Coordinated Two-Stage Dynamic Deregulation of Central Metabolism Improves Malonyl-CoA Biosynthesis

Malonyl-CoA (malonyl-CoA) is a platform chemical that serves as a precursor for a wide range of commercial products and pharmaceutical intermediates. In E. coli, malonyl-CoA levels are tightly regulated to remain at low levels. Two Stage Dynamic Metabolic Control (DMC) is a tool previously demonstrated to improve desired metabolite flux for several products. This work leverages DMC to improve malonyl-CoA fluxes. Specifically, we demonstrate coordinated dynamic reductions in the activities of fabI (enoyl-ACP reductase), gltA (citrate synthase), zwf (glucose-6-phosphate dehydrogenase) and glnB (nitrogen regulatory protein PII-1), during stationary phase lead to synergistic improvements in malonyl-CoA flux and the production of malonyl-CoA dependent products, 1,3,6,8-tetrahydroxynaphthalene (THN), Triacetic Lactone (TAL), and Phloroglucinol (PG).
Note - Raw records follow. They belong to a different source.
-- ==== Sys2Proof/Machine/Operands.lean ====
section
/-! DEFINITION. The codes of enumerated fields (section 11.5), the record forms of R194 written as bytes and read back, the
bodies of R193 written as bytes and read back, and the form part of the receive filter: kinds, classes, roles, addressing
and lengths (R1, R3, R11, R12). -/

namespace Sys2Proof.Machine

/-! ## Codes of enumerated fields (section 11.5) -/

def StationState.code : StationState → Byte
  | .strapFault => 0#8 | .blank => 1#8 | .listening => 2#8 | .catchup => 3#8
  | .live => 4#8 | .detached => 5#8 | .zeroised => 6#8 | .retention => 7#8

def StationState.ofCode? (b : Byte) : Option StationState :=
  match b.toNat with
  | 0 => some .strapFault | 1 => some .blank | 2 => some .listening | 3 => some .catchup
  | 4 => some .live | 5 => some .detached | 6 => some .zeroised | 7 => some .retention
  | _ => none

def detachedCauseCode : Option DetachedCause → Byte
  | none => 0#8 | some .failed => 1#8 | some .ahead => 2#8

def SlotState.code : SlotState → Byte
  | .empty => 0#8 | .staged => 1#8 | .active => 2#8 | .suspended => 3#8 | .retired => 4#8

def SlotState.ofCode? (b : Byte) : Option SlotState :=
  match b.toNat with
  | 0 => some .empty | 1 => some .staged | 2 => some .active | 3 => some .suspended | 4 => some .retired
  | _ => none

def KeyClass.code : KeyClass → Byte
  | .master => 0#8 | .transport => 1#8 | .custodian => 2#8

def KeyClass.ofCode? (b : Byte) : Option KeyClass :=
  match b.toNat with
  | 0 => some .master | 1 => some .transport | 2 => some .custodian
  | _ => none

/-- The bits of the field mask (section 11.5). -/
def maskFunctions (m : Byte) : Bool := m.getLsbD 0
def maskLimit (m : Byte) : Bool := m.getLsbD 1
def maskResetUsed (m : Byte) : Bool := m.getLsbD 2
/-- The mask holds no item outside FUNCTIONS, LIMIT and RESET-USED (R90). -/
def maskListed (m : Byte) : Bool := m &&& 0xF8#8 == 0#8

def ChangeKind.code : ChangeKind → Byte
  | .importKey => 1#8 | .activate => 2#8 | .suspend => 3#8 | .resume => 4#8 | .retire => 5#8
  | .destroy => 6#8 | .edit => 7#8 | .windowOpen => 8#8 | .windowClose => 9#8

def ChangeKind.ofCode? (b : Byte) : Option ChangeKind :=
  match b.toNat with
  | 1 => some .importKey | 2 => some .activate | 3 => some .suspend | 4 => some .resume | 5 => some .retire
  | 6 => some .destroy | 7 => some .edit | 8 => some .windowOpen | 9 => some .windowClose
  | _ => none

/-- The codes of the order kinds beside the change kinds (R89). -/
def codeActivate : Byte := 2#8
def codeSuspend : Byte := 3#8
def codeResume : Byte := 4#8
def codeRetire : Byte := 5#8
def codeDestroy : Byte := 6#8
def codeEdit : Byte := 7#8
def codeWindowOpen : Byte := 8#8
def codeWindowClose : Byte := 9#8
def codeRestart : Byte := 10#8
def codeYield : Byte := 11#8
def codeErase : Byte := 12#8

def channelIndex : Channel → Fin 6
  | .T => 0 | .V => 1 | .L => 2 | .M => 3 | .D => 4 | .C => 5

def channelCode : Channel → Byte
  | .T => 1#8 | .V => 2#8 | .L => 3#8 | .M => 4#8 | .D => 5#8 | .C => 6#8

def ZeroCause.code : ZeroCause → Byte
  | .channel ch => channelCode ch
  | .order => 7#8

/-- A ZERO carries a channel or ORDER, codes 1 to 7; PEER stands in the cause record only (section 11.5). -/
def zeroCauseListed (b : Byte) : Bool := 1 ≤ b.toNat && b.toNat ≤ 7

def ExpelReason.code : ExpelReason → Byte
  | .silent => 1#8 | .receiveError => 2#8 | .sequence => 3#8 | .mismatch => 4#8 | .commitUnknown => 5#8
  | .commitVersion => 6#8 | .refusedCommit => 7#8 | .claimOverrun => 8#8 | .restart => 9#8

def ExpelReason.ofCode? (b : Byte) : Option ExpelReason :=
  match b.toNat with
  | 1 => some .silent | 2 => some .receiveError | 3 => some .sequence | 4 => some .mismatch | 5 => some .commitUnknown
  | 6 => some .commitVersion | 7 => some .refusedCommit | 8 => some .claimOverrun | 9 => some .restart
  | _ => none

def DeclineReason.code : DeclineReason → Byte
  | .form => 1#8 | .masterUnknown => 2#8 | .masterUnusable => 3#8 | .function => 4#8 | .transportUnknown => 5#8
  | .transportUnusable => 6#8 | .keyChanging => 7#8 | .exhausted => 8#8 | .noRoom => 9#8 | .notQuorate => 10#8

/-- A DECLINE's reason is one of R127's ten. -/
def declineReasonListed (b : Byte) : Bool := 1 ≤ b.toNat && b.toNat ≤ 10

def AbandonReason.code : AbandonReason → Byte
  | .refused => 1#8 | .timeout => 2#8 | .stale => 3#8

/-- An ABANDON's reason is one of R84's three. -/
def abandonReasonListed (b : Byte) : Bool := 1 ≤ b.toNat && b.toNat ≤ 3

/-- A REFUSE's reason is one of R70's twelve (R72). The code list that REFUSE reason and REFUSED detail share ends with BAD_APPROVAL 13
(section 11.5) and gives it to neither field alone: the model takes it as a detail only, outside a REFUSE's list (log 70). -/
def refuseReasonListed (b : Byte) : Bool := 1 ≤ b.toNat && b.toNat ≤ 12

def OrderOutcome.code : OrderOutcome → Byte
  | .done => 1#8 | .conflict => 2#8 | .roundsFull => 3#8 | .refused => 4#8 | .timeout => 5#8
  | .stale => 6#8 | .lost => 7#8 | .notServing => 8#8 | .busy => 9#8

/-- The detail BAD_APPROVAL of a REFUSED order (section 11.5). -/
def detailBadApproval : Byte := 13#8
/-- The detail FORM of a REFUSED order: R70's code. -/
def detailForm : Byte := 2#8

/-- The validation reasons of R70, by their codes. -/
inductive RefuseReason where
  | sequenceEnd | form | transition | version | label | cls | value | body | limit | inUse | custodianFloor | approval
  deriving DecidableEq, Repr

def RefuseReason.code : RefuseReason → Byte
  | .sequenceEnd => 1#8 | .form => 2#8 | .transition => 3#8 | .version => 4#8 | .label => 5#8 | .cls => 6#8
  | .value => 7#8 | .body => 8#8 | .limit => 9#8 | .inUse => 10#8 | .custodianFloor => 11#8 | .approval => 12#8

/-- The results of an OPEN (R125). -/
inductive OpenResult where
  | opened | alreadyOpen | closing | tableFull
  deriving DecidableEq, Repr

def OpenResult.code : OpenResult → Byte
  | .opened => 1#8 | .alreadyOpen => 2#8 | .closing => 3#8 | .tableFull => 4#8

/-- The REJECT reasons (R126). -/
inductive RejectReason where
  | noLine | sequence | ringFull
  deriving DecidableEq, Repr

def RejectReason.code : RejectReason → Byte
  | .noLine => 1#8 | .sequence => 2#8 | .ringFull => 3#8

/-- The ASSEMBLY statuses (R105). -/
inductive AssemblyStatus where
  | taken | complete | installed | failed | expired | lost | refused
  deriving DecidableEq, Repr

def AssemblyStatus.code : AssemblyStatus → Byte
  | .taken => 1#8 | .complete => 2#8 | .installed => 3#8 | .failed => 4#8 | .expired => 5#8 | .lost => 6#8 | .refused => 7#8

/-- The details of a REFUSED component (R105). -/
inductive AssemblyDetail where
  | notServing | form | badComponent | target | noArea | noAssembly | inconsistent | duplicate | badApproval
  deriving DecidableEq, Repr

def AssemblyDetail.code : AssemblyDetail → Byte
  | .notServing => 1#8 | .form => 2#8 | .badComponent => 3#8 | .target => 4#8 | .noArea => 5#8 | .noAssembly => 6#8
  | .inconsistent => 7#8 | .duplicate => 8#8 | .badApproval => 9#8

def JobFunction.bits : JobFunction → BitVec 2
  | .none => 0#2 | .card => 1#2 | .app => 2#2 | .check => 3#2

def JobFunction.ofBits (b : BitVec 2) : JobFunction :=
  match b.toNat with
  | 1 => .card | 2 => .app | 3 => .check | _ => .none

/-- The function a JOB or BATCH carries: CARD 1, APP 2, CHECK 3 (section 11.5); a code outside the list is kept as `none`, the 0
of the position record, which fails the form check (R127; log 11). -/
def JobFunction.ofCode (b : Byte) : JobFunction :=
  match b.toNat with
  | 1 => .card | 2 => .app | 3 => .check | _ => .none

/-- Whether a set of allowed functions holds a function (section 11.5: bit 0 CARD, bit 1 APP, bit 2 CHECK). -/
def JobFunction.allowedIn (f : JobFunction) (functions : Byte) : Bool :=
  match f with
  | .none => false
  | .card => functions.getLsbD 0
  | .app => functions.getLsbD 1
  | .check => functions.getLsbD 2

def policyStream : Byte := 1#8
def policyHold : Byte := 2#8

def JobStatus.code : JobStatus → Byte
  | .none => 0#8 | .complete => 1#8 | .keyStopped => 2#8 | .cancelled => 3#8 | .cardsTimeout => 4#8 | .badSequence => 5#8

/-- A FINAL's status is one of R169's five. -/
def jobStatusListed (b : Byte) : Bool := 1 ≤ b.toNat && b.toNat ≤ 5

def ResultStatus.code : ResultStatus → Byte
  | .ok => 1#8 | .badCard => 2#8

def ChannelState.code : ChannelState → Byte
  | .settling => 1#8 | .armed => 2#8 | .disarmed => 3#8

def PullPhase.code : PullPhase → Byte
  | .idle => 1#8 | .waitSource => 2#8 | .pulling => 3#8 | .verifying => 4#8 | .joining => 5#8

def areaMembers : Byte := 1#8
def areaRounds : Byte := 2#8
def areaSlots : Byte := 3#8
def areaLines : Byte := 4#8

/-- The number of items an area has, for the four areas (R111). -/
def areaSize? (a : Byte) : Option Nat :=
  match a.toNat with
  | 1 => some 1 | 2 => some 4 | 3 => some 64 | 4 => some 32
  | _ => none

/-- The number of items of a burst (R111). -/
def burstSize (a : Byte) : Nat := if a = areaMembers then 1 else 4

/-- The area and start item of the pull with an index 1 to 26 (R111). -/
def pullOf (index : Nat) : Byte × Byte :=
  if index ≤ 1 then (areaMembers, 0#8)
  else if index = 2 then (areaRounds, 0#8)
  else if index ≤ 18 then (areaSlots, BitVec.ofNat 8 (4 * (index - 3)))
  else (areaLines, BitVec.ofNat 8 (4 * (index - 19)))

/-- The items of a burst: the start item and those that follow it, wrapping at the area's end (R113). -/
def burstItems (area start : Byte) : List Byte :=
  match areaSize? area with
  | none => []
  | some size => (List.range (burstSize area)).map (fun i => BitVec.ofNat 8 ((start.toNat + i) % size))

def PosState.bits : PosState → BitVec 2
  | .free => 0#2 | .posted => 1#2 | .claimed => 2#2 | .done => 3#2

def PosState.ofBits (b : BitVec 2) : PosState :=
  match b.toNat with
  | 1 => .posted | 2 => .claimed | 3 => .done | _ => .free

def JobKind.bit : JobKind → BitVec 1
  | .single => 0#1 | .batch => 1#1

def JobKind.ofBit (b : BitVec 1) : JobKind := if b = 1#1 then .batch else .single

def SettledBy.bits : SettledBy → BitVec 3
  | .none => 0#3 | .claim => 1#3 | .decline => 2#3 | .unclaimed => 3#3 | .cancel => 4#3 | .close => 5#3

def SettledBy.ofBits? (b : BitVec 3) : Option SettledBy :=
  match b.toNat with
  | 0 => some .none | 1 => some .claim | 2 => some .decline | 3 => some .unclaimed | 4 => some .cancel | 5 => some .close
  | _ => none

def DoneReason.bits : DoneReason → BitVec 4
  | .none => 0#4 | .finished => 1#4 | .declined => 2#4 | .unclaimed => 3#4 | .cancelled => 4#4 | .closed => 5#4
  | .lost => 6#4 | .cleared => 7#4 | .overrun => 8#4

def DoneReason.ofBits? (b : BitVec 4) : Option DoneReason :=
  match b.toNat with
  | 0 => some .none | 1 => some .finished | 2 => some .declined | 3 => some .unclaimed | 4 => some .cancelled
  | 5 => some .closed | 6 => some .lost | 7 => some .cleared | 8 => some .overrun
  | _ => none

def LineState.code : LineState → Byte
  | .free => 0#8 | .opened => 1#8 | .closing => 2#8

def LineState.ofCode? (b : Byte) : Option LineState :=
  match b.toNat with
  | 0 => some .free | 1 => some .opened | 2 => some .closing | _ => none

/-! ## Record forms (R194) -/

def labelBytes (l : Label) : List Byte := field 3 l.issuer ++ [l.index]

def labelAt (off : Nat) (l : List Byte) : Label := ⟨fieldAt 24 3 off l, byteAt (off + 3) l⟩

/-- Slot record form, 50 bytes. -/
def slotBytes (s : Slot) : List Byte :=
  [s.state.code, s.cls.code] ++ labelBytes s.label ++ field 2 s.version ++ [s.functions] ++ field 4 s.limit
    ++ field 32 s.material ++ field 3 s.check ++ [s.lastProposer, s.lastNumber]

/-- The SLOT report's record form: the material's 32 bytes are left out, 18 bytes. -/
def slotReportBytes (s : Slot) : List Byte :=
  [s.state.code, s.cls.code] ++ labelBytes s.label ++ field 2 s.version ++ [s.functions] ++ field 4 s.limit
    ++ field 3 s.check ++ [s.lastProposer, s.lastNumber]

/-- A slot record read from its form; none for a state or class outside its list. -/
def slotOfBytes? (l : List Byte) : Option Slot :=
  match SlotState.ofCode? (byteAt 0 l), KeyClass.ofCode? (byteAt 1 l) with
  | some st, some cls =>
    some ⟨st, cls, labelAt 2 l, fieldAt 16 2 6 l, byteAt 8 l, fieldAt 32 4 9 l, fieldAt 256 32 13 l, fieldAt 24 3 45 l,
      byteAt 48 l, byteAt 49 l⟩
  | _, _ => none

/-- Usage entry form, 9 bytes. -/
def usageBytes (u : Usage) : List Byte := field 4 u.used ++ field 4 u.reserved ++ [flag 0 u.exhausted]

/-- A usage entry read from its form. -/
def usageOfBytes (l : List Byte) : Usage := ⟨fieldAt 32 4 0 l, fieldAt 32 4 4 l, (byteAt 8 l).getLsbD 0⟩

def approvalBytes (a : Approval) : List Byte := a.slot :: field 8 a.code

/-- Two approvals, unused ones zero (R194). -/
def twoApprovals : List Approval → List Byte
  | [] => zeros 18
  | [a] => approvalBytes a ++ zeros 9
  | a :: b :: _ => approvalBytes a ++ approvalBytes b

def storedBytes : Option StoredKey → List Byte
  | none => zeros 35
  | some k => field 32 k.material ++ field 3 k.check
We also discuss the unique set of limitations that were observed for both TAL and PG biosynthesis as well as the strategies that were tested to overcome them. Additionally, we provide a historical review of the challenges associated with the production of Phloroglucinol. Finally, we end with a critical review focused on the bioproduction of an Acetyl-CoA and Succinyl-CoA derived product, Adipic Acid, to give perspective to common challenges associated with biobased product development.